Diagnosing Reflux Disease

 

An accurate diagnosis of uncomplicated gastroesophageal reflux disease (GERD) can usually be made without expensive tests.
Because GERD has fairly characteristic symptoms, a complete history of the severity and frequency of heartburn or other symptoms along with actions that cause relief is usually enough for a doctor to make an initial diagnosis.
In severe cases, situations where traditional medical therapy has not been effective, or where symptoms such as bleeding and difficulty swallowing are compounding GERD, more definitive diagnostic tests are required.
Upper Endoscopy: An endoscope is a thin flexible tube with a tiny video camera at the end of it. The tube is passed through the mouth of the sedated patient and into the esophagus allowing the doctor to see the esophageal wall and signs of irritation or ulceration from exposure to stomach acid. Using the endoscope, the doctor can also take tissue samples or biopsies for additional testing. Upper endoscopy is also called esophago-gastro-duodenoscopy or EGD.
Barium Studies: After drinking a chalky liquid containing barium,a series of x-rays are used to look for abnormalities in the digestive tract. The barium coats the walls of the esophagus and stomach allowing the doctor to identify problems such as narrowing of the esophagus, ulcers, erosions, and hiatal hernia. The test is often called an upper GI series.
pH monitoring: Esophageal pH monitoring measures the amount of acid in the esophagus and how long it stays there. It is helpful in determining severity of reflux, effectiveness of treatment and for relating confusing symptoms to episodes of reflux. During the test, a tiny sensor at the end of a thin tube is passed through the nose and into the esophagus. The tube exits the nose and is folded back behind the ear and attaches to a recording device worn on the patient’s belt. Over a 24 hour period, the acidity in the esophagus is measured.

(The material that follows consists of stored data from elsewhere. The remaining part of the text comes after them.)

/-- A sparse table: pairs of key and element, keys strictly rising, no entry equal to the table's default element. -/
abbrev Tab (α : Type) := List (Nat × α)

/-- Byte-addressed memory: a sparse table of bytes (Host.Cell) whose unlisted addresses read 0 (log entry 10). -/
abbrev Mem := List Host.Cell

/-- A write-1-to-clear flag: whether it is set, and the instant of its last set, since a hardware set in the clock of a clear
wins (R10, R347; log entry 66). -/
structure Flag where
  isSet : Bool := false
  setAt : Nat := 0
  deriving DecidableEq, Repr

/-! ## Stops -/

/-- Why the machine stops with a fault: it never does. The block has no command whose effect the spec leaves out, and what fails
inside it (a die, a lane, a link, the module) is state, from which it goes on. -/
inductive Fault
  deriving DecidableEq, Repr

/-- Why a command has no meaning. -/
inductive Refusal
  /-- Raised by an arm of `exec` whose command has no meaning yet. Safe: the machine stops. -/
  | notModelled (mnemonic : String)
  deriving DecidableEq, Repr

/-! ## Board, power, clocks, temperature -/

/-- What the board applies to the low-speed pins (R15, R17, R18, R20) and supplies (R399). -/
structure Board where
  aux : Bool := false
  v54 : Nat := 0               -- 54 V input in units of 10 mV
  v54Removed : Bool := true    -- R403
  modResetN : Bool := false
  perst0N : Bool := false
  perst1N : Bool := false
  trstN : Bool := false
  straps : BitVec 4 := 0
  deriving DecidableEq, Repr

/-- The TAP of the warmer domain (R20, R443): the instruction in force and the data register it selects. -/
inductive TapInstr | idcode | bypass | samplePreload | extest
  deriving DecidableEq, Repr

structure Tap where
  inReset : Bool := true
  instr : TapInstr := .idcode
  dr : List Bool := []           -- the selected data register, least significant bit first
  boundary : List Bool := []     -- what SAMPLE/PRELOAD loaded for the output cells
  driving : Bool := false        -- EXTEST drives the low-speed output pins from `boundary`
  deriving DecidableEq, Repr

/-- Rails and power states (R400 to R407). -/
structure Power where
  railsOn : Bool := false        -- every shared rail in regulation
  dieRailOff : List Nat := []    -- die indices whose own rail is off (R402, R405)
  pwrGood : Bool := false
  standby : Bool := false        -- module standby was commanded (R404)
  standbyAt : Option Nat := none -- wall time at which a commanded standby is entered (R404)
  railTry : Nat := 0             -- failed rail sequences since auxiliary or wake: 2 means the rails stay off (R402)
  railRetryAt : Nat := 0         -- wall time from which the one retry is due
  running : Bool := false        -- MOD_RESET_N released and the module not stopped
  capW : Nat := 2400
  inputW : Nat := 0
  inputMv10 : Nat := 0
  deriving DecidableEq, Repr

/-- One PLL (R392 to R395). -/
structure Pll where
  running : Bool := false
  stable : Bool := false
  good : Nat := 0                -- consecutive windows within the stable limits
  starts : Nat := 0
  lost : Bool := false           -- judged lost or failed: gated until the next module reset
  startedAt : Nat := 0           -- device time of the start in force
  deriving DecidableEq, Repr

/-- Clock state: HUB_CLK_STATUS and the PLLs (R396). -/
structure Clocks where
  refclkOk : Bool := false
  missing : Bool := false        -- REFCLK stands declared missing (R390)
  refclkLost : Flag := {}
  pllLost : Flag := {}
  lostDomain : Nat := 0
  clockEvents : Nat := 0
  plls : Tab Pll := []
  deriving DecidableEq, Repr

/-- Throttle, temperatures and trips (R406 to R412). Temperatures are in 1/16 degree Celsius; -32768 is pattern 0x8000. -/
structure Thermal where
  k : Nat := 16
  demandPower : Bool := false
  demandOutlet : Bool := false
  demandJunction : Bool := false
  demandGddr : Bool := false
  tripLatched : Flag := {}
  coolantWarn : Flag := {}
  steps : Nat := 0
  inlet : Int := -32768
  outlet : Int := -32768
  dieTemp : Tab Int := []        -- default -32768
  gddrTemp : Tab Int := []       -- by memory die × 8 + device; default -32768
  lastLower : Option Nat := none -- device time of the last lowering while a demand has been present
  releaseSince : Option Nat := none -- device time since which every release condition has held, or of the last raise
  deriving DecidableEq, Repr

/-! ## Boot, flash, fuses, attestation -/

/-- Boot progress: HUB_BOOT_STATUS, HUB_RESET_REASON (R427, R444) and the boot ROM's own progress (R423). -/
structure Boot where
  stage : Nat := 0
  slot : Nat := 0
  trial : Bool := false
  fellBack : Bool := false
  svnRunning : Nat := 0
  fwVersion : W32 := 0
  keySlot : Nat := 0             -- firmware key slot that signed the running image
  trying : Option Nat := none    -- slot the ROM is verifying
  calInvalid : Bool := false     -- the record failed its check at auxiliary power-up or at the last boot (R416)
  cal : Mem := []                -- the record's values in effect: as stored at the last boot (R415)
  pcieReady : Bool := false      -- R353
  lastStop : Nat := 0
  hubCause : Nat := 0
  boots : Nat := 0
  deriving DecidableEq, Repr

/-- A firmware slot of the flash (R418). -/
structure FwSlot where
  valid : Bool := false
  image : Mem := []
  deriving DecidableEq, Repr

/-- An entry of the model store index (R434); the package's bytes lie in the flash model store. -/
structure ModelIndex where
  used : Bool := false
  hash : Bytes := []
  offset : Nat := 0
  length : Nat := 0
  package : Bytes := []
  deriving DecidableEq, Repr

/-- The serial flash (R418). -/
structure Flash where
  preferred : Nat := 0
  trial : Bool := false
  slots : Tab FwSlot := []
  cal : Mem := []                -- the calibration record, 3,520 bytes (R414)
  calTorn : Bool := false        -- its programming was interrupted: the record is invalid (R415)
  models : Tab ModelIndex := []
  cert : Bytes := []             -- the identity certificate (R438)
  deriving DecidableEq, Repr

/-- The one-time fuses (R419). A key slot without an entry is blank. -/
structure Fuses where
  fwKeys : Tab Bytes := []
  modelKeys : Tab Bytes := []
  fwRevoked : BitVec 4 := 0
  modelRevoked : BitVec 8 := 0
  svnFused : Nat := 0
  debugLocked : Bool := true
  secret : Bytes := []
  identityPub : Bytes := []      -- public half of the identity key (R437)
  deriving DecidableEq, Repr

/-- A measurement log entry (R436). -/
structure MeasEntry where
  mr : Nat
  source : Nat
  index : Nat
  info : W64
  v : Bytes
  deriving DecidableEq, Repr

/-- A quote being signed (R440): the first 0x280 bytes are fixed when signing starts. -/
structure SignJob where
  port : Nat
  slot : Nat
  message : Bytes
  dest : W64
  deriving DecidableEq, Repr

/-- An image being staged (R441). -/
structure StageJob where
  port : Nat
  slot : Nat
  target : Nat
  image : Bytes
  deriving DecidableEq, Repr

/-- A calibration record being programmed (R415). -/
structure CalJob where
  port : Nat
  slot : Nat
  record : Bytes
  deriving DecidableEq, Repr

/-- Measurement registers, log, quotes and the long-running jobs of the security engine and the flash. -/
structure Security where
  mrs : Tab Bytes := []          -- default 64 zero bytes
  log : List MeasEntry := []
  extended : Nat := 0            -- extends since module reset
  quotes : Tab Bytes := []       -- by port; default empty
  signing : Option SignJob := none
  staging : Option StageJob := none
  calJob : Option CalJob := none
  reloading : List Nat := []     -- model slots whose persisted package still reloads (R434)
  deriving DecidableEq, Repr

/-- A model store slot (R434): empty when `package` is empty. -/
structure ModelSlot where
  package : Bytes := []
  hash : Bytes := []
  kind : Nat := 0
  recipe : Nat := 0
  deriving DecidableEq, Repr

/-! ## Dies and fabric -/

/-- A die's status mirror at the hub (R450 to R452): the body is frozen between pushes. -/
structure Mirror where
  pushed : Bool := false         -- a first push has come since module reset
  snapTime : Nat := 0
  body : Tab W32 := []           -- by byte offset; default 0
  crc : List Nat := []           -- the four edge counters as last pushed
  deriving DecidableEq, Repr

/-- One die (R22, R28). `fenced` holds the FENCE cause, 0 when not fenced. -/
structure Die where
  fenced : Nat := 0
  off : Bool := false            -- powered off by POWER (R405)
  poweringOn : List (Nat × Nat) := []   -- mailbox slots (port, slot) whose DIES_ON waits for the die
  edgeCrc : Tab Nat := []        -- retries per edge (R451)
  crcTimes : List Nat := []      -- device times of retries in the last 1 ms window (R28)
  eccTimes : List Nat := []      -- device times of uncorrectable GDDR7 events in the last 60 s (R28)
  retired : List Nat := []       -- retired cores (R142)
  progress : Nat := 0            -- device time up to which the die has reported progress (R350)
  events : Nat := 0              -- the die's own order of events
  mirror : Mirror := {}
  deriving DecidableEq, Repr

A newer method of pH monitoring attaches a tiny capsule-sized transmitter to the wall of the esophagus. The capsule transmits information for up to 48 hours to a small pager sized recorder worn by the patient. Eventually the capsule breaks away and is eliminated normally through the digestive tract. This method is more comfortable for the patient than the catheter method and normal activity is easier without a tube protruding from the nose.